In response to The New York Times article “650 Prompts for Narrative and Personal Writing.”

 

434. “What Personal Essay Topic Would You Assign to College Applicants?”

 

*In antiquity, the most common Latin term for the essay was experior, meaning “to try, test, experience, prove.” The following prompts could be assigned to any prospective student, regardless of major. 500 words max.

 

If money were no object, what would you study and why?

If money were the only thing that mattered, what would you study and why?

What do you imagine college life to be like?

What is perfection?

Do you live in the present, the past or the future?

What is your favorite character, in movies or in literature, and why?

What are ten things you want to try for the first time in college?
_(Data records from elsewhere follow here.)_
theorem calBoundary_BoundedBy {N : Nat} (st : Nat) (s : State) (hb : BoundedBy N s) : BoundedBy N (calBoundary st s) := by
  unfold calBoundary
  repeat' first
    | with_reducible assumption
    | with_reducible apply calStep_BoundedBy
    | with_reducible apply forRange_BoundedBy
    | with_reducible apply forRange_fst_BoundedBy
    | with_reducible apply BoundedBy_fold
    | with_reducible apply OptBounded_none
    | with_reducible apply OptBounded_some
    | with_reducible apply OptSndBounded_none
    | with_reducible apply OptSndBounded_some
    | intro _
    | dsimp only [BoundedBy_mk, refuse_st]
    | split

theorem calBegin_BoundedBy {N : Nat} (kind subj : Nat) (s : State) (hb : BoundedBy N s) : BoundedBy N (calBegin kind subj s) := by
  unfold calBegin
  repeat' first
    | with_reducible assumption
    | with_reducible apply axisWindow_BoundedBy
    | with_reducible apply calEnd_BoundedBy
    | with_reducible apply calStep_BoundedBy
    | with_reducible apply setCal_BoundedBy
    | with_reducible apply tick_BoundedBy
    | with_reducible apply BoundedBy_fold
    | with_reducible apply OptBounded_none
    | with_reducible apply OptBounded_some
    | with_reducible apply OptSndBounded_none
    | with_reducible apply OptSndBounded_some
    | intro _
    | dsimp only [BoundedBy_mk, refuse_st]
    | split

theorem execCalView_Bounded (s : State) (hb : Bounded s) : NextBounded (execCalView s) := by
  unfold execCalView
  unfold Bounded at hb
  repeat' first
    | with_reducible apply NextBounded_next
    | with_reducible assumption
    | with_reducible apply serve_BoundedBy
    | with_reducible apply BoundedBy_fold
    | with_reducible apply OptBounded_none
    | with_reducible apply OptBounded_some
    | with_reducible apply OptSndBounded_none
    | with_reducible apply OptSndBounded_some
    | intro _
    | dsimp only [BoundedBy_mk, refuse_st]
    | split

theorem execCalConfig_Bounded (s : State) (hb : Bounded s) : NextBounded (execCalConfig s) := by
  unfold execCalConfig
  unfold Bounded at hb
  repeat' first
    | with_reducible apply NextBounded_next
    | with_reducible assumption
    | with_reducible apply serve_BoundedBy
    | with_reducible apply BoundedBy_fold
    | with_reducible apply OptBounded_none
    | with_reducible apply OptBounded_some
    | with_reducible apply OptSndBounded_none
    | with_reducible apply OptSndBounded_some
    | intro _
    | dsimp only [BoundedBy_mk, refuse_st]
    | split

theorem execCalStart_Bounded (s : State) (hb : Bounded s) : NextBounded (execCalStart s) := by
  unfold execCalStart
  unfold Bounded at hb
  repeat' first
    | with_reducible apply NextBounded_next
    | with_reducible assumption
    | with_reducible apply serve_BoundedBy
    | with_reducible apply calBegin_BoundedBy
    | with_reducible apply setCal_BoundedBy
    | with_reducible apply BoundedBy_fold
    | with_reducible apply OptBounded_none
    | with_reducible apply OptBounded_some
    | with_reducible apply OptSndBounded_none
    | with_reducible apply OptSndBounded_some
    | intro _
    | dsimp only [BoundedBy_mk, refuse_st]
    | split

theorem execCalStop_Bounded (s : State) (hb : Bounded s) : NextBounded (execCalStop s) := by
  unfold execCalStop
  unfold Bounded at hb
  repeat' first
    | with_reducible apply NextBounded_next
    | with_reducible assumption
    | with_reducible apply serve_BoundedBy
    | with_reducible apply calQuit_BoundedBy
    | with_reducible apply BoundedBy_fold
    | with_reducible apply OptBounded_none
    | with_reducible apply OptBounded_some
    | with_reducible apply OptSndBounded_none
    | with_reducible apply OptSndBounded_some
    | intro _
    | dsimp only [BoundedBy_mk, refuse_st]
    | split

theorem execCalResult_Bounded (s : State) (hb : Bounded s) : NextBounded (execCalResult s) := by
  unfold execCalResult
  unfold Bounded at hb
  repeat' first
    | with_reducible apply NextBounded_next
    | with_reducible assumption
    | with_reducible apply serve_BoundedBy
    | with_reducible apply BoundedBy_fold
    | with_reducible apply OptBounded_none
    | with_reducible apply OptBounded_some
    | with_reducible apply OptSndBounded_none
    | with_reducible apply OptSndBounded_some
    | intro _
    | dsimp only [BoundedBy_mk, refuse_st]
    | split

theorem execCalWindowTimeout_Bounded (kind subject : Nat) (s : State) (hb : Bounded s) : NextBounded (execCalWindowTimeout kind subject s) := by
  unfold execCalWindowTimeout
  unfold Bounded at hb
  repeat' first
    | with_reducible apply NextBounded_next
    | with_reducible assumption
    | with_reducible apply atTime_BoundedBy
    | with_reducible apply calCompare_BoundedBy
    | with_reducible apply calFail_BoundedBy
    | with_reducible apply calNext_BoundedBy
    | with_reducible apply BoundedBy_fold
    | with_reducible apply OptBounded_none
    | with_reducible apply OptBounded_some
    | with_reducible apply OptSndBounded_none
    | with_reducible apply OptSndBounded_some
    | intro _
    | dsimp only [BoundedBy_mk, refuse_st]
    | split

theorem execCalInterval_Bounded (kind subject : Nat) (s : State) (hb : Bounded s) : NextBounded (execCalInterval kind subject s) := by
  unfold execCalInterval
  unfold Bounded at hb
  repeat' first
    | with_reducible apply NextBounded_next
    | with_reducible assumption
    | with_reducible apply atTime_BoundedBy
    | with_reducible apply calBegin_BoundedBy
    | with_reducible apply BoundedBy_fold
    | with_reducible apply OptBounded_none
    | with_reducible apply OptBounded_some
    | with_reducible apply OptSndBounded_none
    | with_reducible apply OptSndBounded_some
    | intro _
    | dsimp only [BoundedBy_mk, refuse_st]
    | split

end Sys2Proof.Machine
end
How would you design a test so that everyone failed? How would you design a test so that everyone passed?

Do you test the people around you? Describe a time you challenged a friend or family member, or a time you were challenged by a friend or family member.

Where in history do you see yourself?

It is said history swings back and forth. Are we in an up-swing or a down-swing in history?

List your senses from least to most important, and explain why.

How do you balance uniqueness and camaraderie?

How would you prove a fact to a group of people not willing to listen?

Describe three academic goals: one can achieve on your own; another you can achieve with help; and a third that you believe you could never achieve in your lifetime.

Marianne Williamson wrote, “Our deepest fear is not that we are inadequate. Our deepest fear is that we are powerful beyond measure.” Explain.

 

*The etymology of fiction is from fingere (participle form of fictum), meaning “to shape, fashion, form, or mold.” Any verbal account is a fashioning and shaping of events. The following prompts work best for Liberal Arts majors, but could be for any prospective student. 1000 words max.

 

Describe what a typical week would be like as one of our students.

Describe a time you helped someone close to you, someone distant to you, and some complete stranger. End the essay by explaining what ties all of those events together.

If you could, would you rather live in any country surrounded by people, or by yourself on the moon?

Describe a personal failure, but in reserve order of events.

Imagine you were assigned the easiest college application essay. Write a story about how you struggled through it until you completed the essay.

Imagine two of your role models and place them at a coffee table. Describe their conversation.

Imagine and describe your first interaction with your parents as a college graduate.

You’re in the desert walking along in the sand, when all of a sudden you see a tortoise. It’s crawling towards you. You ask it, “Why am I here?” And the tortoise replies. What does it say?

 

Personal essay prompts give a prospective student the opportunity to be practical or experimental, engage creativity or raise self-awareness. These are the elements a university should measure in an applicant, and ultimately foster in a student. At the end of the day, we must all try; we must all form. That’s what the personal essay is all about. What personal essay topic would you assign to college applicants? Why?